[Opening Material supplied section]
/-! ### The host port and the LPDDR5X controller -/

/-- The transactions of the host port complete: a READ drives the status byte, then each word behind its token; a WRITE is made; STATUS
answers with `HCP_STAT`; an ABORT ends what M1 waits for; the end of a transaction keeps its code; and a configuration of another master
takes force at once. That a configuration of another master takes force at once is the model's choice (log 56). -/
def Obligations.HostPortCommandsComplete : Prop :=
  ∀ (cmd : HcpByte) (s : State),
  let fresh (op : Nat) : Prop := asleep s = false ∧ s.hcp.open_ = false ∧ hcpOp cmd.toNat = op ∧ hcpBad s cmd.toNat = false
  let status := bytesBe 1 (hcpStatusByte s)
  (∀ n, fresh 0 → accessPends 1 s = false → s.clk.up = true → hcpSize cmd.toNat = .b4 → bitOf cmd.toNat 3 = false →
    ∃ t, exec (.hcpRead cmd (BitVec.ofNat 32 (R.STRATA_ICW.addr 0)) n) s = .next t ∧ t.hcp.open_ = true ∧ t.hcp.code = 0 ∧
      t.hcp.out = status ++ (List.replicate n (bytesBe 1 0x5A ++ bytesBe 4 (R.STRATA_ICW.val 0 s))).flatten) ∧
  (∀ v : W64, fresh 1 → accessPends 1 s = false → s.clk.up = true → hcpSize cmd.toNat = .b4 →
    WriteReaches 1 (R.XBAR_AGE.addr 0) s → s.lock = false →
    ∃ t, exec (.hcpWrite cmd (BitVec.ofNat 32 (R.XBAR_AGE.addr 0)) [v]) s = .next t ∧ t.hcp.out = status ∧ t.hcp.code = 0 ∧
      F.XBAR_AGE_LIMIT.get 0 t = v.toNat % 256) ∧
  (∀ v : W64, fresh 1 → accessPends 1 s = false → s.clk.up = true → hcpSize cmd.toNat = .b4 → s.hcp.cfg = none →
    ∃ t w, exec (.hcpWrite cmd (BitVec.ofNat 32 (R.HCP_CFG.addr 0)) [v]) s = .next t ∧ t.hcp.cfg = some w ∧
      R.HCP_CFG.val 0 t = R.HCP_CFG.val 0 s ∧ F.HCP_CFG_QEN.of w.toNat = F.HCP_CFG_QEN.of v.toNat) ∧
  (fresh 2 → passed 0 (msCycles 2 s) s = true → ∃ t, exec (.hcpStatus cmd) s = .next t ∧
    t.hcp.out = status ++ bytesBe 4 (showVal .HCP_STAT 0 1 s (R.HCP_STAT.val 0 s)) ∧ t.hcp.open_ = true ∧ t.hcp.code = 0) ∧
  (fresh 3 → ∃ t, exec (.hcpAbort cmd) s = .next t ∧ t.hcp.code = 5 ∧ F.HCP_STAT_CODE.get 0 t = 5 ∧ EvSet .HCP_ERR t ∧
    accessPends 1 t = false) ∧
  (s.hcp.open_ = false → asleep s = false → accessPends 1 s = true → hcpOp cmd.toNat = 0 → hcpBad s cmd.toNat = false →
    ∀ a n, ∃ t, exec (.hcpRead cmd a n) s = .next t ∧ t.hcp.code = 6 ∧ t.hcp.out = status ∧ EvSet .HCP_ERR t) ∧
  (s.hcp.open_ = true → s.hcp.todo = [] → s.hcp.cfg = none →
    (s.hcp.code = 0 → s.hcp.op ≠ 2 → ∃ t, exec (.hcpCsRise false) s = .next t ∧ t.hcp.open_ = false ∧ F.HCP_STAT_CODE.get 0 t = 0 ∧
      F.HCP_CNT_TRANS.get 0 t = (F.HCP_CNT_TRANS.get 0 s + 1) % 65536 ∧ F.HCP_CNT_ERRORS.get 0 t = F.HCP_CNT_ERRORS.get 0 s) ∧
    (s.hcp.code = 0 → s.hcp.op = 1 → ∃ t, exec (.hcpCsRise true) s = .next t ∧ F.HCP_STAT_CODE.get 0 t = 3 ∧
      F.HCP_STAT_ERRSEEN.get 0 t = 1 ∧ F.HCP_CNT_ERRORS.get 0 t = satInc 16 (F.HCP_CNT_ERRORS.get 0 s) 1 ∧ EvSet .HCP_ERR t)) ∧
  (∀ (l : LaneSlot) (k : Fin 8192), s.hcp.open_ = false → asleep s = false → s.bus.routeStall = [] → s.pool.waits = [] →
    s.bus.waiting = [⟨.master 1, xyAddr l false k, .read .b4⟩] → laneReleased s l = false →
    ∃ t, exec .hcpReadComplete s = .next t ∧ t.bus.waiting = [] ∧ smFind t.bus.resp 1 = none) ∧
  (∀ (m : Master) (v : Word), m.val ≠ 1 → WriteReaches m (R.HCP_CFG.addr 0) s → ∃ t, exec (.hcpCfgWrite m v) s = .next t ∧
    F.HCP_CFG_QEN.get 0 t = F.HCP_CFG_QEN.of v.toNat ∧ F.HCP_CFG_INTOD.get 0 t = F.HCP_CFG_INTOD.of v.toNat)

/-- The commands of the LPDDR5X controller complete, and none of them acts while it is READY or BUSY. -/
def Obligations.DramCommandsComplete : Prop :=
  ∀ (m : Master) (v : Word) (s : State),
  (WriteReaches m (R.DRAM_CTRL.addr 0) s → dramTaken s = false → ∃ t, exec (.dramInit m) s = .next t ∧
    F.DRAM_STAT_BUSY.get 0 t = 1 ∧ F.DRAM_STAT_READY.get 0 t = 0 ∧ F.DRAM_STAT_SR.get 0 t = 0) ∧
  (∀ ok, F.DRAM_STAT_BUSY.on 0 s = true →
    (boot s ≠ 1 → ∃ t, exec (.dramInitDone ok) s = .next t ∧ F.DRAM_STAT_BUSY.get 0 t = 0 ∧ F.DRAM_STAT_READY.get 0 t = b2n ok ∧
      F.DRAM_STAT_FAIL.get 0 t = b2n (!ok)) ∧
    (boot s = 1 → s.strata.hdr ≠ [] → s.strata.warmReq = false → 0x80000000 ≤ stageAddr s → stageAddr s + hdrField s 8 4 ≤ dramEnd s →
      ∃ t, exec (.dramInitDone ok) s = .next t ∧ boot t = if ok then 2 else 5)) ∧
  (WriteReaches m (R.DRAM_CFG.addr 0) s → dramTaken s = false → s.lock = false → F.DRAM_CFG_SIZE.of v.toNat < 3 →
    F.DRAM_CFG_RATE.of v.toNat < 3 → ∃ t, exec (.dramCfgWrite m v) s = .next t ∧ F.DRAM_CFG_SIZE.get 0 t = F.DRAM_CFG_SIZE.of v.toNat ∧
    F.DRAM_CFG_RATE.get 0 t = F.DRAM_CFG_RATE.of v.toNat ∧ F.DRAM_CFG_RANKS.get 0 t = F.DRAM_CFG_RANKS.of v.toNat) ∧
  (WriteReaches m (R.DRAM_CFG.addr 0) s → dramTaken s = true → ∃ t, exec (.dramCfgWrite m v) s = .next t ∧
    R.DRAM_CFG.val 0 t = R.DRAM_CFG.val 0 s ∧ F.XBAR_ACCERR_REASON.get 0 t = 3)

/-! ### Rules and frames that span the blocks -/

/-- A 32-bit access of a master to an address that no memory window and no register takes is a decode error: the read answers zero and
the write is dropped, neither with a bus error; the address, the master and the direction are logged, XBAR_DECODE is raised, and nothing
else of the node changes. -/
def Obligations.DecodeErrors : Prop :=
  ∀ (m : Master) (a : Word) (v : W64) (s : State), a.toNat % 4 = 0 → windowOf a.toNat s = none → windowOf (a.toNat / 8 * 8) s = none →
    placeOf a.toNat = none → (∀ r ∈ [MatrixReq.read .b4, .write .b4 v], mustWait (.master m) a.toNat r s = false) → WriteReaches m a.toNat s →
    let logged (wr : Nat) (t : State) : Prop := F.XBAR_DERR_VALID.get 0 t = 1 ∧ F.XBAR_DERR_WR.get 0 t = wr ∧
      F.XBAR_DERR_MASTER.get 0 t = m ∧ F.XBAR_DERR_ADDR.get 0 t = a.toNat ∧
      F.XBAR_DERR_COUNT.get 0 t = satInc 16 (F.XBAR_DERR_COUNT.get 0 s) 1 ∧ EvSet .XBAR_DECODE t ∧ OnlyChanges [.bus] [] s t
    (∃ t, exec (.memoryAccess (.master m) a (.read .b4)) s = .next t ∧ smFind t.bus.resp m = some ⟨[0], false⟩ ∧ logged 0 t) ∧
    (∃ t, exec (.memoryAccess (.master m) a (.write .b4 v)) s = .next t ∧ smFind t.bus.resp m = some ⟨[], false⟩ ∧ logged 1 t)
[Closing Material supplied section]
▶ What is needed
Reproduce only the lines above, starting at the line with "(WriteReaches m (R.DRAM_CTRL.addr" and ending at the line with "F.DRAM_STAT_FAIL.get 0 t = b2n (!ok)) ∧", exactly as written.

▶ Solution to this problem
  (WriteReaches m (R.DRAM_CTRL.addr 0) s → dramTaken s = false → ∃ t, exec (.dramInit m) s = .next t ∧
    F.DRAM_STAT_BUSY.get 0 t = 1 ∧ F.DRAM_STAT_READY.get 0 t = 0 ∧ F.DRAM_STAT_SR.get 0 t = 0) ∧
  (∀ ok, F.DRAM_STAT_BUSY.on 0 s = true →
    (boot s ≠ 1 → ∃ t, exec (.dramInitDone ok) s = .next t ∧ F.DRAM_STAT_BUSY.get 0 t = 0 ∧ F.DRAM_STAT_READY.get 0 t = b2n ok ∧
      F.DRAM_STAT_FAIL.get 0 t = b2n (!ok)) ∧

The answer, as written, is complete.